Kitsap Peninsula Business Journal
11-5-2005
SPECIAL REPORT - HUMAN RESOURCES
“Just-in-time” hiring practices are
driving jobless recovery
   Borne by necessity amid the harsh realities of a troubled economy, “just-in-time” employment practices have proven effective in helping organizations make ends meet. So effective, in fact, that economists should expect more of the same whenever bottom lines are the top priority, according to a study by two economists at the Kansas City Federal Reserve Bank.

The phenomenon of the “jobless recovery” is the result of employers turning to just-in-time practices–hiring more temporary employees, scheduling more part-time work, and paying more overtime – during economic recessions.

These hiring practices could well become the norm in U.S. cycles of recession and recovery, given the value of such flexible arrangements to employers and, in some cases, to employees.

“Just-in-time employment practices give firms more flexibility in employing labor, which is especially valuable early in recoveries,” the economists said.
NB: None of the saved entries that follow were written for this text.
-- ==== Sys2Proof/Laws/Events.lean ====
section
/-! SUPPORT. What signalling an interrupt, writing a record and raising an event do to memory, counters, indices and backlog. -/

namespace Sys2Proof.Machine

theorem sinkMsix_keeps (e : SinkEnv) (v : Nat) (k : Sink) : (sinkMsix e v k).mem = k.mem ∧ (sinkMsix e v k).ctr = k.ctr
    ∧ (sinkMsix e v k).host.evrWrite = k.host.evrWrite ∧ (sinkMsix e v k).host.lostSince = k.host.lostSince
    ∧ (sinkMsix e v k).host.unsignalled = k.host.unsignalled ∧ (sinkMsix e v k).host.firstUnsignalled = k.host.firstUnsignalled
    ∧ (sinkMsix e v k).host.backlog = k.host.backlog ∧ (sinkMsix e v k).host.slots = k.host.slots
    ∧ (sinkMsix e v k).host.slotDone = k.host.slotDone ∧ (sinkMsix e v k).host.intStatus = k.host.intStatus := by
  unfold sinkMsix; split
  · simp
  · split <;> simp

theorem sinkInt_keeps (e : SinkEnv) (v : Nat) (k : Sink) : (sinkInt e v k).mem = k.mem ∧ (sinkInt e v k).ctr = k.ctr
    ∧ (sinkInt e v k).host.evrWrite = k.host.evrWrite ∧ (sinkInt e v k).host.lostSince = k.host.lostSince
    ∧ (sinkInt e v k).host.unsignalled = k.host.unsignalled ∧ (sinkInt e v k).host.firstUnsignalled = k.host.firstUnsignalled
    ∧ (sinkInt e v k).host.backlog = k.host.backlog ∧ (sinkInt e v k).host.slots = k.host.slots
    ∧ (sinkInt e v k).host.slotDone = k.host.slotDone ∧ (sinkInt e v k).host.intStatus = k.host.intStatus ||| (1#4 <<< v) := by
  unfold sinkInt; dsimp only; split
  · simp [sinkMsix_keeps]
  · simp

theorem moderate_keeps (e : SinkEnv) (k : Sink) : (moderate e k).mem = k.mem ∧ (moderate e k).ctr = k.ctr
    ∧ (moderate e k).host.evrWrite = k.host.evrWrite ∧ (moderate e k).host.lostSince = k.host.lostSince ∧ (moderate e k).host.backlog = k.host.backlog := by
  unfold moderate; dsimp only; split
  · simp [sinkInt_keeps]
  · simp

/-- What writing a record into the ring does: its bytes, the index, and the shadow. -/
theorem ringWrite_does (e : SinkEnv) (r : EventRec) (k : Sink) :
    (ringWrite e r k).mem = (if k.host.shadowEn = true then
        memWrite (memWrite k.mem (ringAddr k.host) (eventBytes r)) (k.host.shadowHi.toNat * 2 ^ 32 + k.host.shadowLo.toNat)
          (leBytes 4 (k.host.evrWrite + 1).toNat)
      else memWrite k.mem (ringAddr k.host) (eventBytes r))
    ∧ (ringWrite e r k).host.evrWrite = k.host.evrWrite + 1 ∧ (ringWrite e r k).host.backlog = k.host.backlog
    ∧ (ringWrite e r k).ctr = k.ctr ∧ (ringWrite e r k).host.lostSince = k.host.lostSince := by
  unfold ringWrite; dsimp only
  split <;> simp [moderate_keeps, sinkInt_keeps]

theorem memRead_memWrite (bs : List Byte) : ∀ m a, memRead (memWrite m a bs) a bs.length = bs := by
  induction bs with
  | nil => intro m a; rfl
  | cons b t ih =>
    intro m a
    simp only [memWrite, List.length_cons, memRead, ih]
    rw [memGet_memWrite_out _ _ _ _ (by omega)]
    simp

@[simp] theorem leBytes_length : ∀ n v, (leBytes n v).length = n := by
  intro n
  induction n with
  | zero => intro v; rfl
  | succ n ih => intro v; simp [leBytes, ih]

@[simp] theorem eventBytes_length (r : EventRec) : (eventBytes r).length = 32 := by simp [eventBytes]

/-- Raising an event: nothing with the engine die off, else into the ring or into the backlog, at a time that never goes back. -/
theorem sinkRaise_eq (e : SinkEnv) (r : EventRec) (k : Sink) (on : e.eng = true) : sinkRaise e r k =
    (let k' : Sink := { k with host := { k.host with lastTime := Nat.max k.host.lastTime r.time.toNat } }
     if ringOpen e k.host && k.host.backlog.isEmpty then ringWrite e r k' else backlogPush e r k') := by
  simp only [sinkRaise, on]; rfl

theorem sinkRaise_ctr (e : SinkEnv) (r : EventRec) (k : Sink) (h : k.host.backlog.length < backlogMax) : (sinkRaise e r k).ctr = k.ctr := by
  unfold sinkRaise; split
  · rfl
  · dsimp only; split
    · simp [ringWrite_does]
    · simp [backlogPush, sinkInt_keeps, h]

theorem sinkRaise_len (e : SinkEnv) (r : EventRec) (k : Sink) : (sinkRaise e r k).host.backlog.length ≤ k.host.backlog.length + 1 := by
  unfold sinkRaise; split
  · omega
  · dsimp only; split
    · simp [ringWrite_does]
    · unfold backlogPush; simp only [sinkInt_keeps]; split <;> simp

/-- With room in the backlog an event changes no counter. -/
theorem raise_ctr (c so p l d0 d1 d2 : Nat) (s : State) (h : s.host.backlog.length < backlogMax) : (raise c so p l d0 d1 d2 s).ctr = s.ctr :=
  sinkRaise_ctr _ _ _ h

theorem raise_len (c so p l d0 d1 d2 : Nat) (s : State) : (raise c so p l d0 d1 d2 s).host.backlog.length ≤ s.host.backlog.length + 1 :=
  sinkRaise_len _ _ _

theorem iterate_none {σ : Type} (f : σ → Option σ) (n : Nat) (s : σ) (h : f s = none) : iterate f n s = s := by
  cases n <;> simp [iterate, h]

/-- Draining an empty backlog changes nothing. -/
theorem drain_nil (s : State) (h : s.host.backlog = []) : drain s = s := by
  unfold drain sinkDrain
  rw [iterate_none _ _ _ (by simp [drainOne, sinkOf, h])]
  rfl

/-- A count that does not pass all ones, or whose SAT bit is set already, changes its value alone. -/
theorem bump_quiet (id i n : Nat) (s : State) (d : CtrDesc) (hd : ctrDesc id = some d) (w : d.cls ≠ .w)
    (h : natGet s.ctr.vals (ctrKey id i) + n < 2 ^ d.width ∨ s.ctr.sat.contains (ctrKey id i) = true) :
    bump id i n s = { s with ctr := { s.ctr with
      vals := natSet s.ctr.vals (ctrKey id i) (Nat.min (2 ^ d.width - 1) (natGet s.ctr.vals (ctrKey id i) + n)) } } := by
  have k : ¬ (2 ^ d.width ≤ natGet s.ctr.vals (ctrKey id i) + n ∧ ¬ s.ctr.sat.contains (ctrKey id i) = true) := by
    rintro ⟨a, b⟩; rcases h with h | h
    · omega
    · exact b h
  simp only [bump, ctrAdd, hd, Option.getD_some, w, if_false, satAdd, k]
  rfl

/-- A class W count wraps and changes nothing else. -/
theorem bump_wraps (id i n : Nat) (s : State) (d : CtrDesc) (hd : ctrDesc id = some d) (w : d.cls = .w) :
    bump id i n s = { s with ctr := { s.ctr with
      vals := natSet s.ctr.vals (ctrKey id i) ((natGet s.ctr.vals (ctrKey id i) + n) % 2 ^ d.width) } } := by
  simp only [bump, ctrAdd, hd, Option.getD_some, w, if_true]
  rfl

end Sys2Proof.Machine
end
Just-in-time employment allows employers to expand production on short notice in response to signs of increased demand and to wait for signs that the pickup in demand would be sustained before hiring workers on a more permanent basis. It’s based on the same principle as “just-in-time” delivery of materials, which is used widely in the manufacturing process.

The study focused on three major causes of jobless recoveries: increased hiring of temporary help workers, greater use of part-time employees relative to full-time, and paying more overtime rather than hiring more straight-time workers.